TASK: Each line of the data that mentions the string "gives" needs to be identified and copied.

DATA RECORDS:
-- ==== Sys2Proof/Config.lean ====
section
/-! DEFINITION. What is fixed for the machine: the source's constants (R8, R10), the open parameters with their defaults
and constraints (R9, U14), and the values no rule fixes, as constants without a body (U6, U12, U13). -/

namespace Sys2Proof

/-- The open parameters of R9, and the host's boot wait. `N0L` and `N1L` are not free: see `Config.nl`. A machine carries its parameters in its
state, where no step changes them, so that a statement about every state is one about every choice of them (log 2). -/
structure Config where
  /-- `N_BIT`: ticks in one bit slot. -/
  nBit : Nat
  /-- `N0H`: high ticks of the symbol of 0. -/
  n0h : Nat
  /-- `N1H`: high ticks of the symbol of 1. -/
  n1h : Nat
  /-- `N_RESET`: ticks of the reset/latch gap. -/
  nReset : Nat
  /-- `T_CLK` in nanoseconds; no step depends on it (R15). -/
  tClkNs : Nat
  /-- `INT_W`: bits, signed, of the ColorModel's intermediates; the model's arithmetic is exact (R162, D14). -/
  intW : Nat
  /-- `HUE_SENTINEL`: the host's initial LAST_HUE (R196). -/
  hueSentinel : Nat
  /-- `T_BOOT` in ticks: how long the host waits before its first sample (R10, R200); about 500 ms has no exact count (log 25). -/
  bootTicks : Nat
  deriving DecidableEq, Repr

/-- R9's default column, and 500 ms at 50 ns a tick (log 25). -/
def Config.defaults : Config :=
  { nBit := 25, n0h := 8, n1h := 16, nReset := 1000, tClkNs := 50, intW := 18, hueSentinel := 511,
    bootTicks := 10000000 }

/-- `NH(b)`: high ticks of the symbol of `b` (R32, R104). -/
def Config.nh (c : Config) (b : Bit) : Nat := if b then c.n1h else c.n0h

/-- `N0L`, `N1L`: low ticks of the symbol of `b`, `N_BIT - NH(b)` (R9, R71, R107 (d)). -/
def Config.nl (c : Config) (b : Bit) : Nat := c.nBit - c.nh b

/-- `NUM_LEDS` (R8). -/
def numLeds : Nat := 60

/-- `CHANNELS` (R8). -/
def channels : Nat := 3

/-- `BITS_PER_CHANNEL` (R8). -/
def bitsPerChannel : Nat := 8

/-- `BITS_PER_PIXEL = CHANNELS * BITS_PER_CHANNEL` (R8). -/
def bitsPerPixel : Nat := channels * bitsPerChannel

/-- `T_RESET_MIN`, 50 microseconds, in nanoseconds (R8). -/
def tResetMinNs : Nat := 50000

/-- `H_MAX` (R8). -/
def hMax : Nat := 359

/-- `PCT_MAX` (R8). -/
def pctMax : Nat := 100

/-- `CH_MAX` (R8). -/
def chMax : Nat := 255

/-- `T_BIT`, about 1.25 microseconds, in nanoseconds (R8); no step depends on it (R15, R262). -/
def tBitNs : Nat := 1250

/-- `ADC_BITS` (R10); a conversion is a value of that many bits, `BitVec 10` below (R83). -/
def adcBits : Nat := 10

/-- `T_LOOP`, about 100 ms (R10); "the delay is modelled as nothing" (R199). -/
def tLoopMs : Nat := 100

/-- `T_BOOT`, about 500 ms (R10); in ticks it is `Config.bootTicks`. -/
def tBootMs : Nat := 500

/-- `ADC_SAMPLES` (R10). -/
def adcSamples : Nat := 10

/-- `HUE_MUL` (R10). -/
def hueMul : Nat := 6

/-- `HUE_DIV` (R10). -/
def hueDiv : Nat := 25

/-- `HUE_OFF` (R10). -/
def hueOff : Nat := 120

/-- `RENDER_S` (R10). -/
def renderS : Nat := 100

/-- `RENDER_V` (R10). -/
def renderV : Nat := 20

/-- What R9 and R107 (a) to (d) require of any choice of the parameters: every symbol is high first and low last, the
1 is high longer, the gap lasts at least `T_RESET_MIN`, the largest intermediate 100000 fits `INT_W` signed bits, and
the sentinel is no hue, and the boot wait covers the first gap (R200). "About 1.25 µs" and the tolerance windows (R107 (e), (f)) are not in it: log 20. -/
abbrev Config.Valid (c : Config) : Prop :=
  1 ≤ c.n0h ∧ c.n0h < c.n1h ∧ c.n1h < c.nBit ∧ tResetMinNs ≤ c.nReset * c.tClkNs ∧ 100000 < 2 ^ (c.intW - 1) ∧
    hMax < c.hueSentinel ∧ c.nReset ≤ c.bootTicks

/-- A slot is shorter than the gap, so a low part is never taken for an end of frame (R76: the reset threshold is far
above `N0L`). True at R9's nominal times; a premise of statements that read a whole frame back. -/
abbrev Config.SlotBelowGap (c : Config) : Prop := c.nBit ≤ c.nReset

/-- Free value: what COLOR holds after tick number `n`'s reset; R37 and R250 leave it unspecified (U6, log 4). -/
opaque Config.colorAfterReset : Nat → Pixel

/-- Free value: the result of the ADC conversion that is draw number `n`, any value in 0..1023 (R201, U13, log 9). -/
opaque Config.adcResult : Nat → BitVec 10

/-- Free value: whether the poll at draw number `n` finds the conversion unfinished; the poll may never end (R201, R202, U12,
log 9). -/
opaque Config.adcBusy : Nat → Bool

end Sys2Proof
end

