-- ==== Sys2Proof/Syntax.lean ====
section
/-! DEFINITION. The five operations of the opcode map (R86) and the pseudo-instructions (R91), as syntax. -/

namespace Sys2Proof

/-- The opcode map (R86): three host commands in the command word, two micro-operations PW gives BE. Operand fields
have the widths the command word gives them (R85). -/
inductive Instr where
  /-- `SETRGB r, g, b` (R121). -/
  | setrgb (r g b : BitVec 8)
  /-- `HSV2RGB h, s, v` (R150). -/
  | hsv2rgb (h : BitVec 9) (s v : BitVec 7)
  /-- `WRITE` (R120). -/
  | write
  /-- `EMIT0` (R101). -/
  | emit0
  /-- `EMIT1` (R102). -/
  | emit1
  deriving DecidableEq, Repr

/-- Whether the operation is a host command, that is one of the first three rows of R86. -/
def Instr.isCommand : Instr → Bool
  | .setrgb _ _ _ => true
  | .hsv2rgb _ _ _ => true
  | .write => true
  | .emit0 => false
  | .emit1 => false

/-- The pseudo-instructions of R91. -/
inductive Pseudo where
  /-- `SHOW h, s, v`. -/
  | showHsv (h : BitVec 9) (s v : BitVec 7)
  /-- `RENDER h`. -/
  | render (h : BitVec 9)
  /-- `FILL r, g, b`. -/
  | fill (r g b : BitVec 8)
  deriving DecidableEq, Repr

end Sys2Proof
end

RESPONSE FOR THIS EXERCISE:
/-- The opcode map (R86): three host commands in the command word, two micro-operations PW gives BE. Operand fields
have the widths the command word gives them (R85). -/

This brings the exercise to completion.